Petroleum-based plastic may be designed to biodegrade, but it may only degrade partially. Compostable plastic will biodegrade into what the EPA calls “soil conditioning material.”
It gets even more confusing because the EPA warns that just because a product is labeled “compostable” doesn’t make it suitable for home composting. This is simply because industrial and commercial composting facilities operate at much higher temperatures than homeowners’ compost bins.
But not all plastic products are labeled. For example, packing peanuts, which are usually made from plastic and are never biodegradable, are now sometimes made from wheat and corn starches.
If you aren’t sure, pop one into the water. If it dissolves you can chuck it into the compost.
But, unless you are 100% sure, avoid any type of plastic unless the label specifies that it is approved for home composting.
Can plastic chemicals be absorbed by soil?
A study published online in 2019 states that one of the main problems facing the compost industry is contamination from various plastic waste.

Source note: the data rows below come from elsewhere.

/-- Words of the alu long rows, bit by bit from the patterns of 30_encoding R116. -/
theorem test_decode_alu_long :
    decodeWords Params.default 0b1000110001010100 0x7AAF = .ok (.mpyIndLong 4 .dec 0x7AAF) ∧
    decodeWords Params.default 0b1000111001001011 0x8F27 = .ok (.macIndLong 3 .inc 0x8F27 .a0) ∧
    decodeWords Params.default 0b1001000001000010 0x3B71 = .ok (.msuIndLong 2 .keep 0x3B71 .a0) ∧
    decodeWords Params.default 0b1000000011000000 0x0F09 = .ok (.addLong 0x0F09 .a0) ∧
    decodeWords Params.default 0b1000001111111111 0x32DF = .ok (.subLong 0x32DF .a1) ∧
    decodeWords Params.default 0b1000010011111111 0x64E9 = .ok (.orLong 0x64E9 .a0) ∧
    decodeWords Params.default 0b1000011111111111 0x055B = .ok (.xorLong 0x055B .a1) ∧
    decodeWords Params.default 0b1000100011000000 0xF26F = .ok (.andLong 0xF26F .a0) ∧
    decodeWords Params.default 0b1000101111000000 0x085D = .ok (.cmpLong 0x085D .a1) := by
  decide +kernel

/-- Words of the alu pair rows, bit by bit from the patterns of 30_encoding R116. -/
theorem test_decode_alu_pair :
    decodeWords Params.default 0b1100110000001111 0 = .ok (.mpyPair 1 .keep 3 .inc) ∧
    decodeWords Params.default 0b1100111101000111 0 = .ok (.macPair 1 .dec 3 .keep .a1) ∧
    decodeWords Params.default 0b1101000100100010 0 = .ok (.msuPair 0 .inc 2 .keep .a1) := by
  decide +kernel

/-- Words of the alu short rows, bit by bit from the patterns of 30_encoding R116. -/
theorem test_decode_alu_short :
    decodeWords Params.default 0b1110000110010100 0 = .ok (.addImm 0x94 .a1) ∧
    decodeWords Params.default 0b1110001010100000 0 = .ok (.subImm 0xa0 .a0) ∧
    decodeWords Params.default 0b1110010001110000 0 = .ok (.orImm 0x70 .a0) ∧
    decodeWords Params.default 0b1110011110011011 0 = .ok (.xorImm 0x9b .a1) ∧
    decodeWords Params.default 0b1110100110111001 0 = .ok (.andImm 0xb9 .a1) ∧
    decodeWords Params.default 0b1110101101100010 0 = .ok (.cmpImm 0x62 .a1) ∧
    decodeWords Params.default 0b1110110010110000 0 = .ok (.mpys 0xb0) := by
  decide +kernel
/-- What does not decode: register code 31, and NNN = 6, 7 outside the `Rn*` rows (30_encoding R127). -/
theorem test_decode_errors :
    decodeWords Params.default 0b1000000000011111 0 = .error .registerCode31 ∧
    decodeWords Params.default 0b1000000010000110 0 = .error .addressRegister67 ∧
    decodeWords Params.default 0b0000111000000111 0 = .error .addressRegister67 ∧
    decode Params.default [0x07] = .error .truncated ∧ decode Params.default [0xC0, 0x81, 0xFF] = .error .truncated := by
  decide +kernel

/-- The first and the last word of ranges marked "unused" in the opcode table. -/
theorem test_decode_unused :
    [0x0300, 0x03FF, 0x0A00, 0x0BFF, 0x3A00, 0x3BFF, 0x3E00, 0x3FFF, 0x4400, 0x47FF, 0x5E00, 0x5FFF, 0x18D0,
      0x1FFF, 0x8040, 0x8A7F, 0x92C0, 0x9FFF, 0xC000, 0xCBFF, 0xCC80, 0xD200, 0xDFFF, 0xEE00, 0xFFFF].all
      (fun w => decodeWords Params.default w 0 = .ok (.unused w)) = true := by decide +kernel

/-- The table's numbering: the second word is bits 31 to 16, and bits above nbits are 0. -/
theorem test_table_word :
    decodeTableWord 32 0xFFFF81C0 = some (.addLong 0xFFFF .a1) ∧ decodeTableWord 16 0x81C0 = some (.addLong 0 .a1) ∧
    decodeTableWord 16 0x801F = none := by decide +kernel

/-- The bytes of a two-word instruction, low byte first. -/
theorem test_decode_bytes :
    decode Params.default [0xC0, 0x81, 0x34, 0x12, 0x55] = .ok (.addLong 0x1234 .a1, [0x55]) ∧
    encodeBytes Params.default (.addLong 0x1234 .a1) = [0xC0, 0x81, 0x34, 0x12] := by decide +kernel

Low-density polyethylene (LDPE) used to make grocery bags, sandwich bags, plastic bags, and soft packaging materials is one of the worst.
Titled Exploring the long-term effect of plastic on compost microbiome, it states that because of its inert nature, its decomposition can take up to 1,000 years.
Plastic chemicals can negatively affect the ecosystem of the soil by releasing toxic substances into the soil. If this happens, the toxic compounds associated with plastic can enter the food chain and affect our health.
Can plastic chemicals be absorbed by plants?
Yes, they can, and plastic contamination can have really bad effects on seed germination and root penetration. It can also affect water flow and the uptake of nutrients from the soil into plants.
But the problem is when you recycle the wrong types of plastic, not when you use a plastic container to make compost.
Plastic isn’t something we usually add to a compost pile, but it is a very common material used to manufacture compost bins. So, if you’re looking to buy a compost bin off the shelf, plastic is a good choice.